Here is the task for the records below: repeat exactly the lines from the one with "t.covered a len = s.covered a len := by" to the one with "else if s.covered p.addr p.len then", both included, and nothing else.

*** Opening EXCERPTED RECORDS ***

/-- It brings no descriptor back. -/
theorem faultEnd_descs (s : State) (d : Desc) (cause : Nat) : ∀ x ∈ (faultEnd s d cause).host.descs, x ∈ s.host.descs := by
  have hsame : ∀ {t : State}, t.host.descs = s.host.descs → ∀ x ∈ t.host.descs, x ∈ s.host.descs := fun h x hx => by rwa [h] at hx
  unfold faultEnd
  split
  · exact hsame (congrArg HostSt.descs ((beside_ingestEnded dmaField_note s _ _ _ _ _).parts .host (by decide)))
  · exact hsame (Eq.trans (congrArg HostSt.descs ((commandDone_onlyParts _ _ _ _ _ _) .host (by decide)))
      (Eq.trans (congrArg HostSt.descs ((fsetAll_onlyParts _ _) .host (by decide))) rfl))
  · exact hsame (Eq.trans (congrArg HostSt.descs ((commandDone_onlyParts _ _ _ _ _ _) .host (by decide))) rfl)
  · exact hsame (congrArg HostSt.descs ((beside_slowError endFlds_dma s _ _).parts .host (by decide)))
  · exact hsame (congrArg HostSt.descs ((beside_slowError endFlds_dma s _ _).parts .host (by decide)))
  · exact abandonHarvest_descs s true
  · exact hsame rfl

/-! ### A transfer's end in fault -/

/-- The fault is counted and shown. -/
def faultCounted (s : State) : State := (s.fadd DMA_CNT_FAULTS 1).setSts 6 DMA_STS_FAULT

theorem descFault_eq (s : State) (d : Desc) (cause : Nat) :
    s.descFault d cause = faultEnd ((faultCounted s).dropDescs (fun x => x == d)) d cause := rfl

theorem beside_faultCounted (s : State) :
    Beside (fun g => g.base ≠ DMA_CNT_FAULTS.base ∧ g.base ≠ DMA_STS_FAULT.base) [.regs, .outbox] s (faultCounted s) :=
  ((beside_fadd s _ 1 ⟨by decide, fun g hg => apart_of_base hg.1⟩).mono (by decide) (fun _ => id)).then
    (beside_setSts _ 6 _ ⟨by decide, fun g hg => apart_of_base hg.2⟩) (by decide)

theorem faultCounted_counts {s : State} (hi : Inv s) : Counts DMA_CNT_FAULTS 1 s (faultCounted s) ∧
    (faultCounted s).fbit DMA_STS_FAULT = true := by
  have hi2 := (fadd_keeps s DMA_CNT_FAULTS 1 (.refl s)).inv hi
  refine ⟨?_, fbit_setSts _ 6 _ hi2.1.1 (by decide) rfl⟩
  have := counts_fadd hi DMA_CNT_FAULTS 1 (by decide)
  unfold Counts at this ⊢
  rw [← this]
  exact fget_setSts_apart _ 6 DMA_STS_FAULT DMA_CNT_FAULTS hi2.1.1 (by decide) (by decide)

/-- A transfer that ends in fault is gone, counted and shown; memory and the other fields of the MMU and the engines stand. -/
theorem descFault_stands {s : State} (hi : Inv s) (d : Desc) (cause : Nat) : d ∉ (s.descFault d cause).host.descs ∧
    Counts DMA_CNT_FAULTS 1 s (s.descFault d cause) ∧ (s.descFault d cause).fbit DMA_STS_FAULT = true ∧
    OnlyParts endParts s (s.descFault d cause) ∧
    (∀ g, DmaField g → g.base ≠ DMA_CNT_FAULTS.base → g.base ≠ DMA_STS_FAULT.base → (s.descFault d cause).fget g = s.fget g) := by
  rw [descFault_eq]
  have hb := beside_faultCounted s
  obtain ⟨hc, hs⟩ := faultCounted_counts hi
  have hi1 := hb.keeps.inv hi
  generalize faultCounted s = u at *
  have hd := beside_withHost (K := DmaField) u (fun h => { h with descs := h.descs.filter (fun x => !(x == d)) })
  have he := beside_faultEnd dmaField_note endFlds_dma (u.dropDescs (fun x => x == d)) d cause
  have hf := (hd.mono (qs := endParts) (by decide) (fun _ => id)).trans he
  refine ⟨fun hm => ?_, hf.after_counts hi1 (by decide) hc, hf.fbit hi1 (by decide) hs, (hb.parts.mono (by decide)).trans hf.parts,
    fun g hg h1 h2 => (hf.flds hi1 g hg).trans (hb.flds hi g ⟨h1, h2⟩)⟩
  have := faultEnd_descs _ d cause d hm
  exact absurd (List.mem_filter.mp this).2 (by simp)

end Sys2Proof.Laws
end

section
/-! PROOFS. Ranges that are pinned and released (R443). -/

namespace Sys2Proof.Laws

open Sys2Proof.Machine Sys2Proof.Safety

/-! ### Pinned entries -/

/-- An entry of the cache under the ranges that are pinned. -/
def pinnedEnt (pins : List PinReq) (e : AtcEnt) : AtcEnt :=
  if e.fn == 1 then
    { e with pins := (range' 0 4).filter (fun c => pins.any (fun p => p.ctx == c && meet p.addr p.len e.addr e.size)) ++
        e.pins.filter (fun c => c == 4) }
  else e

theorem repin_eq (s : State) : s.repin = s.withHost (fun h => { h with atc := h.atc.map (pinnedEnt h.pins) }) := rfl

theorem repin_onlyParts (s : State) : OnlyParts [.host] s s.repin := withHost_onlyParts s _

theorem pinnedEnt_same (pins : List PinReq) (e : AtcEnt) : (pinnedEnt pins e).fn = e.fn ∧ (pinnedEnt pins e).addr = e.addr ∧
    (pinnedEnt pins e).size = e.size := by
  unfold pinnedEnt; split <;> exact ⟨rfl, rfl, rfl⟩

/-- An entry of PF1's names every context that pins a range of it. -/
theorem mem_pinnedEnt {pins : List PinReq} {p : PinReq} (hp : p ∈ pins) (hc : p.ctx < 4) {e : AtcEnt} (hf : e.fn = 1)
    (hm : meet p.addr p.len e.addr e.size = true) : p.ctx ∈ (pinnedEnt pins e).pins := by
  unfold pinnedEnt
  rw [if_pos (beq_iff_eq.mpr hf)]
  refine List.mem_append_left _ (List.mem_filter.mpr ⟨(mem_range' 4 0 _).mpr (by omega), List.any_eq_true.mpr ⟨p, hp, ?_⟩⟩)
  rw [hm, Bool.and_true, beq_self_eq_true]

/-- What the cache covers does not depend on what is pinned. -/
theorem covered_of_atc {s t : State} {pins : List PinReq} (h : t.host.atc = s.host.atc.map (pinnedEnt pins)) (a len : Nat) :
    t.covered a len = s.covered a len := by
  have hf : ∀ e : AtcEnt, (pinnedEnt pins e).fn = e.fn ∧ (pinnedEnt pins e).addr = e.addr ∧ (pinnedEnt pins e).size = e.size :=
    pinnedEnt_same pins
  unfold State.covered
  rw [h]
  simp only [List.any_map, Function.comp_def, (hf _).1, (hf _).2.1, (hf _).2.2]

theorem pinned_le (s : State) : s.pinned ≤ s.host.atc.length := List.length_filter_le _ _

/-! ### The PINs that complete -/

/-- One PIN that may complete. -/
def pinStep (s : State) (p : PinReq) : State :=
  if p.done then s
  else if 2048 < s.pinned then
    ((s.withHost (fun h => { h with pins := h.pins.filter (fun q => q != p) })).repin).commandDone p.ctx p.tag 9 12 0
  else if s.covered p.addr p.len then
    (s.withHost (fun h => { h with pins := h.pins.map (fun q => if q == p then { q with done := true } else q) })).commandDone
      p.ctx p.tag 9 0 0
  else s

theorem pinsDone_eq (s : State) : s.pinsDone = s.host.pins.foldl pinStep s := rfl

theorem pinStep_done (s : State) {p : PinReq} (h : p.done = true) : pinStep s p = s := if_pos h

theorem foldl_pinStep_done (s : State) : ∀ l : List PinReq, (∀ p ∈ l, p.done = true) → l.foldl pinStep s = s
  | [], _ => rfl
  | p :: l, h => by
    rw [List.foldl_cons, pinStep_done s (h p (.head _))]
    exact foldl_pinStep_done s l (fun q hq => h q (.tail _ hq))

theorem pinStep_onlyParts (s : State) (p : PinReq) : OnlyParts [.regs, .fifos, .host, .outbox] s (pinStep s p) := by
  have h (f : HostSt → HostSt) := (withHost_onlyParts s f).mono (qs := [.regs, .fifos, .host, .outbox]) (by decide)
  exact .ite (.refl _ s) (.ite (((h _).then (repin_onlyParts _) (by decide)).then (commandDone_onlyParts _ _ _ _ _ _) (by decide))
    (.ite ((h _).then (commandDone_onlyParts _ _ _ _ _ _) (by decide)) (.refl _ s)))

theorem pinsDone_onlyParts (s : State) : OnlyParts [.regs, .fifos, .host, .outbox] s s.pinsDone :=
  foldl_keeps_rel (OnlyParts.refl _) (fun _ _ _ => OnlyParts.trans) (fun v p _ => pinStep_onlyParts v p) s

/-- The range of a PIN enters the list, and its translations are asked for. -/
def pinAsked (s : State) (c tag a len : Nat) : State :=
  ((s.withHost (fun h => { h with pins := h.pins ++ [⟨c, tag, a, len, false⟩] })).emit (.msg "ATS_TRANSLATION_REQUEST" [1, a, len])).repin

*** Closing EXCERPTED RECORDS ***

### RESULT OF THIS EXERCISE
    t.covered a len = s.covered a len := by
  have hf : ∀ e : AtcEnt, (pinnedEnt pins e).fn = e.fn ∧ (pinnedEnt pins e).addr = e.addr ∧ (pinnedEnt pins e).size = e.size :=
    pinnedEnt_same pins
  unfold State.covered
  rw [h]
  simp only [List.any_map, Function.comp_def, (hf _).1, (hf _).2.1, (hf _).2.2]

theorem pinned_le (s : State) : s.pinned ≤ s.host.atc.length := List.length_filter_le _ _

/-! ### The PINs that complete -/

/-- One PIN that may complete. -/
def pinStep (s : State) (p : PinReq) : State :=
  if p.done then s
  else if 2048 < s.pinned then
    ((s.withHost (fun h => { h with pins := h.pins.filter (fun q => q != p) })).repin).commandDone p.ctx p.tag 9 12 0
  else if s.covered p.addr p.len then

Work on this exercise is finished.